Shanti Swarup Bhatnagar award to continue

Meanwhile, the Council of Scientific Research (CSIR) will continue six of its seven awards. Only the Shanti Swarup Bhatnagar (SSB) Awards – given annually to accomplished scientists under 45 across departments on September 26, the institute’s foundation Day – will be continued. According to The Hindu, the awards were to be announced on Monday but were not. The newspaper said it couldn’t immediately confirm if this was linked to the meeting.

Saying the SSB should continue because it is a “high stature award”, the officials at the meeting discussed the possibility of giving a “lump sum amount” in place of monthly remuneration – but no final decision was taken. However, the monthly allowance will now be given to winners for 15 years, instead of the earlier 20.

The health ministry will “rationalise” 51 Florence Nightingale awards given to nurses and “suspend” three national awards by the National Medical Council.

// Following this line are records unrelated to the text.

/-- The bookkeeping of an issue that took effect: the chain goes on under C = 1 and ends otherwise (R52), the skip
mark (R368) and the held translations go. -/
def Firing.endIssue (f : Firing) (lane c : Bool) (r : LatchRes) : Firing :=
  let f := { f with seq := f.seq + 1, skip := false, xl := [], hold := .none }
  if c then f.pushLatch lane r else { f with chain := 0, ls := [], lv := [] }

/-- An instruction that took effect and goes on in sequence. -/
def Firing.retire (f : Firing) (lane : Bool) (h : Head) (l : Len) (r : LatchRes) : Firing :=
  (f.endIssue lane h.c r).setPc (nextPc f.pc l)

/-- What a result leaves in its latch: a 32-bit one zero-extended, whatever extension its register gets (R49). -/
def latch32 (narrow : Bool) (x : W64) : W64 := if narrow then (x.setWidth 32).setWidth 64 else x

/-- A scalar-pipe instruction with one register result x, y in its latch (WriteS of R56; R49, R50, R51). -/
def Firing.writeLS (f : Firing) (h : Head) (l : Len) (d : Nat) (x y : W64) : Firing :=
  if f.enS h then (if h.nw then f else f.setS d x).retire false h l (.s y) else f.retire false h l (.s 0)

/-- The same with the register's value in the latch. -/
def Firing.writeS (f : Firing) (h : Head) (l : Len) (d : Nat) (x : W64) : Firing := f.writeLS h l d x x

/-- A lane-pipe instruction whose enabled lanes get g l (WriteV of R56; R50, R51). -/
def Firing.writeV (f : Firing) (h : Head) (l : Len) (d : Nat) (g : Nat → W32) : Firing :=
  let f' := if h.nw then f else f.putV ((f.enLanes h).map fun L => (32 * d + L, g L))
  f'.retire true h l (.v (lanes.map fun L => if f.enL h L then g L else 0))

/-- The same with 64-bit results (WriteV64): no latch. -/
def Firing.writeV64 (f : Firing) (h : Head) (l : Len) (d : Nat) (g : Nat → W64) : Firing :=
  let f' := f.putV ((f.enLanes h).flatMap fun L =>
    [(32 * d + L, (g L).extractLsb' 0 32), (32 * (d + 1) + L, (g L).extractLsb' 32 32)])
  f'.retire true h l .none

/-! ## Host-queue entries (R380, R381) -/

def leN (n x : Nat) : List Byte := bytesLE n (BitVec.ofNat (8 * n) x)

/-- bs cut or filled with zeros to n bytes. -/
def padTo (n : Nat) (bs : List Byte) : List Byte := (bs ++ List.replicate n 0).take n

/-- An entry of the device queue (R381). -/
def hostEntry (s : State) (kind site : Nat) (core : Option Nat) (detail : List Byte) : List Byte :=
  leN 2 kind ++ leN 2 site ++ leN 4 ((core.map (gcaOf s)).getD 0xFFFFFFFF) ++ bytesLE 8 (clkOf s 32) ++
  padTo 48 detail

/-- Bit k of the RDY bits: capability k is ready (R376). -/
def capReady (s : State) (k : Nat) : Bool := s.host.rdy.getLsbD k

/-- The device queue's target (R380). -/
def devTgt (h : HostSt) : Nat := natOfLE (h.devq.take 8)

/-- A host-window address as a memory key (Table 10-1). -/
def hostKey (s : State) (a : Nat) : Nat := memKey s.pkg.toNat (a % 2 ^ 47)

/-- The MSI-X vectors a tail add at an address gives (R380). -/
def msixFor (h : HostSt) (a : Nat) : List Nat :=
  h.irqs.filterMap fun e =>
    let w := w64OfLE (e.drop 8)
    if w.getLsbD 63 && natOfLE (e.take 7) == a then some (fld w 0 5) else none
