def execSend (o : SendOps) (s : State) : Out :=
  withF s fun n sl f =>
    let c := s.core n
    let l := match o.stamp with | some _ => Len.l96 | none => Len.l64
    let dst := fld (f.srcS o.dst) 0 29
    let stamp := match o.stamp with | some a => f.srcS a | none => 0
    let body := (List.range o.len.toNat).map fun j => f.getS (o.d.toNat + j)
    if !f.enS o.h then s.setFiring n sl (f.retire false o.h l .none)
    else match sendBad s n f dst o.stamp.isSome stamp with
      | some v => takeTrap s n sl (msgfmt v)
      | none =>
        if sendHeld c f || Config.sendCap ≤ c.sendBuf.length then s
        else
          let fl := mkFlight n f (mkMsg f dst o.ch (f.hidOf o.hid) o.len o.stamp.isSome stamp body)
          countChildren s n sl f 1
            (fun s => s.setCore n (((s.core n).buffer fl).setFiring sl (f.retire false o.h l .none)))
            (fun s => s.setFiring n sl (f.retire false o.h l .none))

/-- Lanes of a lane-acting message form (R257). -/
def actLanes (f : Firing) (h : Head) (qm : BitVec 3) : List Nat :=
  if f.enS h then lanes.filter fun L => bitAt (f.getQ qm.toNat) L && bitAt f.mask L else []

/-- Place SENDV's messages one after another while the buffer has room and the credits last (R258); past an empty pool the
placing waits for the reply to its refill (R274). -/
def placeSendv : Nat → State → Nat → State
  | 0, s, _ => s
  | k + 1, s, n =>
    let c := s.core n
    match c.sendvQ with
    | [] => s
    | fl :: rest =>
      let tag := fl.msg.ltag
      let c' := { c with sendvQ := rest }
      if Config.sendCap ≤ c.sendBuf.length || c.sendvWait.isSome then s
      else if c.filtered tag then placeSendv k (suppress (s.setCore n c') n tag 1) n
      else if !counted tag then placeSendv k (s.setCore n (c'.buffer fl)) n
      else
        let e := (c.pool tag).getD ⟨tag, 0, 0⟩
        if e.pool = 0 then askRefill (s.setCore n { c with sendvWait := some tag }) n tag
        else placeSendv k (s.setCore n ((c'.setPool { e with pool := e.pool - 1 }).buffer fl)) n

/-- The fields of lane L's message. -/
def sendvLane (f : Firing) (o : SendvOps) (L : Nat) : Nat × W64 × List W64 :=
  ((f.getV o.dst.toNat L).toNat, f.getV64 o.stamp.toNat L,
   (List.range o.len.toNat).map fun j => f.getV64 (o.d.toNat + 2 * j) L)

/-- The lowest acting lane that fails a check. -/
def sendvBad (s : State) (n : Nat) (f : Firing) (o : SendvOps) (ls : List Nat) : Option (Nat × W64) :=
  ls.findSome? fun L =>
    let x := sendvLane f o L
    let v := if 2 ^ 29 ≤ x.1 then some (BitVec.ofNat 64 x.1) else sendBad s n f x.1 o.ord x.2.1
    v.map fun v => (L, v)

def execSendv (o : SendvOps) (s : State) : Out :=
  withF s fun n sl f =>
    let c := s.core n
    let ls := actLanes f o.h o.qm
    let k := ls.length
    match sendvBad s n f o ls with
    | some (L, v) => takeTrap s n sl { msgfmt v with lane := some L }
    | none =>
      if k = 0 then s.setFiring n sl (f.retire false o.h .l96 .none)
      else if sendHeld c f || !c.sendvQ.isEmpty ||
          (if k ≤ Config.sendCap then Config.sendCap < c.sendBuf.length + k else !c.sendBuf.isEmpty) then s
      else
        let fls := ls.map fun L =>
          let x := sendvLane f o L
          mkFlight n f (mkMsg f x.1 o.ch (f.hidOf o.hid) o.len o.ord x.2.1 x.2.2)
        let go := fun (s : State) =>
          placeSendv k (s.setCore n ({ s.core n with sendvQ := fls }.setFiring sl (f.retire false o.h .l96 .none))) n
        let need := min k Config.sendCap
        if c.filtered f.ltag || !counted f.ltag || need ≤ ((c.pool f.ltag).getD ⟨f.ltag, 0, 0⟩).pool then go s
        else askRefill (s.setFiring n sl { f with hold := .credit f.ltag }) n f.ltag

The Department of Health Research will also scrap its 37 awards, including 32 endowment awards, and convert the Calcutta National Medical College (CNMC) Short Term Studentship (STS) Excellence Award into a research grant. A review meeting in this regard will be held by the Prime Minister’s Office soon, the home secretary said.

The meeting was attended by secretaries and senior officials of the Department of Science and Technology, Department of Biotechnology, Ministry of Earth Sciences, the Council of Scientific and Industrial Research, Department of Atomic Energy and representatives from the Department of Health Research – Indian Council for Medical Research and the Office of the Principal Scientific Advisor to the Government of India.